My understanding of wide non-antialiased lines is like this:

1) They get clipped in their "ideal line" representation ("After a
primitive is formed, it is clipped to a viewing volume" GLES2 spec,
section 2.6)
2) The ideal line gets rasterized according to the diamond-exit rule
(or similar) as a 1 pixel wide line (GLES2 spec, section 3.4.1)
3) The spans in the line's minor direction gets expanded to match the
width.
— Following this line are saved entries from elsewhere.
-- ==== Sys2Proof/Laws/KeptQosOps.lean ====
section
/-! SUPPORT. What the operations of Machine/QosOps.lean keep: the queue, and the canonical form of the stores. -/
namespace Sys2Proof.Machine

open Sys2Proof

theorem injectCharge_kept {qs : Keep} (i : Nat) (read write : Bool) (s : State) (hs : Kept qs s) : Kept qs (injectCharge i read write s).2 := by
  unfold injectCharge
  with_reducible repeat' first | assumption | apply State.updCinch_kept

theorem remainder_kept {qs : Keep} (r : Req) (write : Bool) (s : State) (hs : Kept qs s) : Kept qs (remainder r write s) := by
  unfold remainder
  repeat' first
    | with_reducible (first | assumption | apply State.updCinch_kept)
    | split

theorem accountReply_kept {qs : Keep} (r : Req) (s : State) (hs : Kept qs s) : Kept qs (accountReply r s) := by
  unfold accountReply
  repeat' first
    | with_reducible (first | assumption | intro _ | apply State.count_kept | apply State.wrapPair_kept | apply State.onQos_kept
                            | apply State.bytes_kept)
    | (extract_lets +onlyGivenNames x; first | (refine Kept.cut (qs := qs) x ?_ fun hx => ?_; subst x; rotate_left; clear_value x; rotate_left) | subst x)
    | split

theorem freeCinch_kept {qs : Keep} (i : Nat) (s : State) (hs : Kept qs s) : Kept qs (freeCinch i s) := by
  unfold freeCinch
  with_reducible repeat' first | assumption | apply State.onQos_kept

end Sys2Proof.Machine
end

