-- ==== Sys2Proof/Laws/KeptNocOps.lean ====
section
/-! SUPPORT. What the operations of Machine/NocOps.lean keep: the queue, and the canonical form of the stores. -/
namespace Sys2Proof.Machine

open Sys2Proof

theorem streetDown_kept {qs : Keep} (c d : Nat) (s : State) (hs : Kept qs s) : Kept qs (streetDown c d s) := by
  unfold streetDown
  repeat' first
    | with_reducible (first | assumption | apply State.setFld_kept | apply State.onNoc_kept)
    | split

theorem crossingFail_kept {qs : Keep} (c : Nat) (s : State) (hs : Kept qs s) : Kept qs (crossingFail c s) := by
  unfold crossingFail
  repeat' first
    | with_reducible (first | assumption | apply State.setFld_kept | apply State.setBitOf_kept | apply State.onNoc_kept)
    | split

theorem setRoute_kept {qs : Keep} (copy inj : Bool) (node entry v : Nat) (s : State) (hs : Kept qs s) : Kept qs (setRoute copy inj node entry v s)
    := by
  unfold setRoute
  with_reducible repeat' first | assumption | apply State.onNoc_kept

theorem routeEntry_kept {qs : Keep} (copy : Bool) (e n : Nat) (s : State) (hs : Kept qs s) : Kept qs (routeEntry copy e n s) := by
  unfold routeEntry
  with_reducible repeat' first | assumption | intro _ | apply forAll_kept | apply setRoute_kept

theorem flipRoutes_kept {qs : Keep} (s : State) (hs : Kept qs s) : Kept qs (flipRoutes s) := by
  unfold flipRoutes
  repeat' first
    | with_reducible (first | assumption | apply State.setFld_kept | apply State.setBit_kept | apply State.onNoc_kept | apply pathsUp_kept)
    | split

theorem copyShadow_kept {qs : Keep} (s : State) (hs : Kept qs s) : Kept qs (copyShadow s) := by
  unfold copyShadow
  with_reducible repeat' first | assumption | apply State.onNoc_kept

theorem plazaReroute_kept {qs : Keep} (l : List (Nat × Nat)) (s : State) (hs : Kept qs s) : Kept qs (plazaReroute l s) := by
  unfold plazaReroute
  with_reducible repeat' first | assumption | intro _ | apply forAll_kept | apply routeEntry_kept | apply flipRoutes_kept | apply copyShadow_kept

theorem pushBuf_kept {qs : Keep} (k : Nat) (p : Packet) (s : State) (hs : Kept qs s) : Kept qs (pushBuf k p s) := by
  unfold pushBuf
  with_reducible repeat' first | assumption | apply State.onNoc_kept

theorem popBuf_kept {qs : Keep} (k : Nat) (s : State) (hs : Kept qs s) : Kept qs (popBuf k s) := by
  unfold popBuf
  with_reducible repeat' first | assumption | apply State.onNoc_kept

theorem countInject_kept {qs : Keep} (p : Packet) (s : State) (hs : Kept qs s) : Kept qs (countInject p s) := by
  unfold countInject
  repeat' first
    | with_reducible (first | assumption | apply State.onNoc_kept)
    | split

theorem countEject_kept {qs : Keep} (p : Packet) (s : State) (hs : Kept qs s) : Kept qs (countEject p s) := by
  unfold countEject
  repeat' first
    | with_reducible (first | assumption | apply State.onNoc_kept)
    | split

theorem crossingAnswer_kept {qs : Keep} (c : Nat) (p : Packet) (s : State) (hs : Kept qs s) : Kept qs (crossingAnswer c p s) := by
  unfold crossingAnswer
  with_reducible repeat' first | assumption | apply State.spent_kept | apply pushBuf_kept

theorem toLocal_kept {qs : Keep} (c o : Nat) (p : Packet) (s : State) (hs : Kept qs s) : Kept qs (toLocal c o p s).2 := by
  unfold toLocal
  repeat' first
    | with_reducible (first | assumption | intro _ | apply State.count_kept | apply State.report_kept | apply State.onNoc_kept
                            | apply crossingAnswer_kept | apply KeptOpt.ite | exact KeptOpt.of_none | apply KeptOpt.of_some)
    | (extract_lets +onlyGivenNames x; subst x)
    | split

theorem openGates_kept {qs : Keep} (d : Nat) (s : State) (hs : Kept qs s) : Kept qs (openGates d s) := by
  unfold openGates
  with_reducible repeat' first | assumption | apply State.onNoc_kept

theorem updTakeover_kept {qs : Keep} (e : Nat) (f : Takeover → Takeover) (s : State) (hs : Kept qs s) : Kept qs (updTakeover e f s) := by
  unfold updTakeover
  repeat' first
    | with_reducible (first | assumption | intro _ | refine Kept.pending (qs := qs) ?_ | refine Kept.regs (qs := qs) ?_
                            | refine Kept.lines (qs := qs) ?_ | refine Kept.stitches (qs := qs) ?_)
    | split
    | dsimp only
    | (with_reducible refine Kept.of_parts ?_ ?_ ?_ ?_ <;> dsimp only)

theorem takeSpare_kept {qs : Keep} (e : Nat) (s : State) (hs : Kept qs s) : Kept qs (takeSpare e s).2 := by
  unfold takeSpare
  repeat' first
    | with_reducible (first | assumption | intro _ | apply State.setFld_kept | apply KeptOpt.ite | exact KeptOpt.of_none | apply KeptOpt.of_some
                            | apply KeptOpt.map | apply KeptOpt.map_of)
    | (extract_lets +onlyGivenNames x; first | (refine Kept.cut (qs := qs) x ?_ fun hx => ?_; subst x; rotate_left; clear_value x; rotate_left) | subst x)
    | split
    | exact Kept.same ‹_› rfl rfl rfl rfl

theorem setRole_kept {qs : Keep} (n role entry entry2 : Nat) (s : State) (hs : Kept qs s) : Kept qs (setRole n role entry entry2 s) := by
  unfold setRole
  with_reducible repeat' first | assumption | apply State.setFld_kept

theorem replay_kept {qs : Keep} (e k b : Nat) (s : State) (hs : Kept qs s) : Kept qs (replay e k b s) := by
  unfold replay
  repeat' first
    | with_reducible (first | assumption | intro _ | apply State.updSlice_kept | apply forAll_kept | apply openTxn_kept
                            | refine Kept.pending (qs := qs) ?_ | refine Kept.regs (qs := qs) ?_ | refine Kept.lines (qs := qs) ?_
                            | refine Kept.stitches (qs := qs) ?_)
    | (extract_lets +onlyGivenNames x; subst x)
    | dsimp only
    | (with_reducible refine Kept.of_parts ?_ ?_ ?_ ?_ <;> dsimp only)

theorem loseFilter_kept {qs : Keep} (e : Nat) (s : State) (hs : Kept qs s) : Kept qs (loseFilter e s) := by
  unfold loseFilter
  repeat' first
    | with_reducible (first | assumption | intro _ | refine Kept.pending (qs := qs) ?_ | refine Kept.regs (qs := qs) ?_
                            | refine Kept.lines (qs := qs) ?_ | refine Kept.stitches (qs := qs) ?_)
    | (extract_lets +onlyGivenNames x; subst x)
    | split
    | dsimp only
    | (with_reducible refine Kept.of_parts ?_ ?_ ?_ ?_ <;> dsimp only)

theorem moveToSpare_kept {qs : Keep} (e sp : Nat) (s : State) (hs : Kept qs s) : Kept qs (moveToSpare e sp s) := by
  unfold moveToSpare
  with_reducible repeat' first | assumption | apply State.setFld_kept | apply plazaReroute_kept | apply updTakeover_kept | apply setRole_kept

theorem rerouteTakeovers_kept {qs : Keep} (s : State) (hs : Kept qs s) : Kept qs (rerouteTakeovers s) := by
  unfold rerouteTakeovers
  repeat' first
    | with_reducible (first | assumption | intro _ | apply plazaReroute_kept | apply moveToSpare_kept | refine Kept.pending (qs := qs) ?_
                            | refine Kept.regs (qs := qs) ?_ | refine Kept.lines (qs := qs) ?_ | refine Kept.stitches (qs := qs) ?_)
    | (extract_lets +onlyGivenNames x; first | (refine Kept.cut (qs := qs) x ?_ fun hx => ?_; subst x; rotate_left; clear_value x; rotate_left) | subst x)
    | split
    | dsimp only
    | (with_reducible refine Kept.of_parts ?_ ?_ ?_ ?_ <;> dsimp only)

theorem doubleFailure_kept {qs : Keep} (e k : Nat) (s : State) (hs : Kept qs s) : Kept qs (doubleFailure e k s) := by
  unfold doubleFailure
  repeat' first
    | with_reducible (first | assumption | intro _ | apply State.updSlice_kept | apply takeSpare_kept | apply loseFilter_kept
                            | refine Kept.pending (qs := qs) ?_ | refine Kept.regs (qs := qs) ?_ | refine Kept.lines (qs := qs) ?_
                            | refine Kept.stitches (qs := qs) ?_)
    | split
    | refine Kept.of_pair ‹_ = (_, _)› ?_
    | dsimp only
    | (with_reducible refine Kept.of_parts ?_ ?_ ?_ ?_ <;> dsimp only)

theorem sliceLost_kept {qs : Keep} (k : Nat) (s : State) (hs : Kept qs s) : Kept qs (sliceLost k s) := by
  unfold sliceLost
  repeat' first
    | with_reducible (first | assumption | intro _ | apply State.setFld_kept | apply State.updSlice_kept | apply forAll_kept
                            | apply updTakeover_kept | apply takeSpare_kept | apply setRole_kept | apply replay_kept | apply rerouteTakeovers_kept
                            | apply doubleFailure_kept | refine Kept.pending (qs := qs) ?_ | refine Kept.regs (qs := qs) ?_
                            | refine Kept.lines (qs := qs) ?_ | refine Kept.stitches (qs := qs) ?_)
    | (extract_lets +onlyGivenNames x; first | (refine Kept.cut (qs := qs) x ?_ fun hx => ?_; subst x; rotate_left; clear_value x; rotate_left) | subst x)
    | split
    | refine Kept.of_pair ‹_ = (_, _)› ?_
    | dsimp only
    | (with_reducible refine Kept.of_parts ?_ ?_ ?_ ?_ <;> dsimp only)

theorem becomeSpare_kept {qs : Keep} (n : Nat) (s : State) (hs : Kept qs s) : Kept qs (becomeSpare n s) := by
  unfold becomeSpare
  repeat' first
    | with_reducible (first | assumption | apply State.setFld_kept | apply State.updSlice_kept | apply setRole_kept)
    | split

theorem takeoverGuard_kept {qs : Keep} (s : State) (t : Takeover) (hs : Kept qs s) : Kept qs (takeoverGuard s t) := by
  unfold takeoverGuard
  repeat' first
    | with_reducible (first | assumption | intro _ | apply updTakeover_kept | apply setRole_kept | refine Kept.pending (qs := qs) ?_
                            | refine Kept.regs (qs := qs) ?_ | refine Kept.lines (qs := qs) ?_ | refine Kept.stitches (qs := qs) ?_)
    | (extract_lets +onlyGivenNames x; first | (refine Kept.cut (qs := qs) x ?_ fun hx => ?_; subst x; rotate_left; clear_value x; rotate_left) | subst x)
    | split
    | dsimp only
    | (with_reducible refine Kept.of_parts ?_ ?_ ?_ ?_ <;> dsimp only)

end Sys2Proof.Machine
end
This includes replicating varyings interpolation weights
("Non-antialiased line segments of width other than one are rasterized
by offsetting them in the minor direction (for an x-major line, the
minor direction is y, and for a y-major line, the minor direction is
x) and replicating fragments in the minor direction" GLES2 spec,
section 3.4.2)

This means:
A) wide lines can produce fragments outside of the viewport, and
"missing" fragments around the viewport-border
B) Lines have axis oriented end-points *and* interpolants, both which
"pop" when changing major axis.
C) Interpolation weights also pop when changing major axis, so manual
stipple-patterns etc should also follow the minor-direction.

However, during the development of OpenGL ES 2.0, IIRC one vendor was
unhappy with the line rasterization rules. Said vendor proposed an
extension to allow different rasterization, but IIRC in the end result
was that we decided to not conformance test these details.

AFAIK, this works the same in OpenGL versions before 3.0 (where wide
lines were deprecated), however OpenGL hasn't traditionally had a very
complete conformance test suite (unlike GLES 2).

A quick test on NVIDIA hardware reveals that they follow these rules
on on-screen endpoint, but not when clipping to the viewport.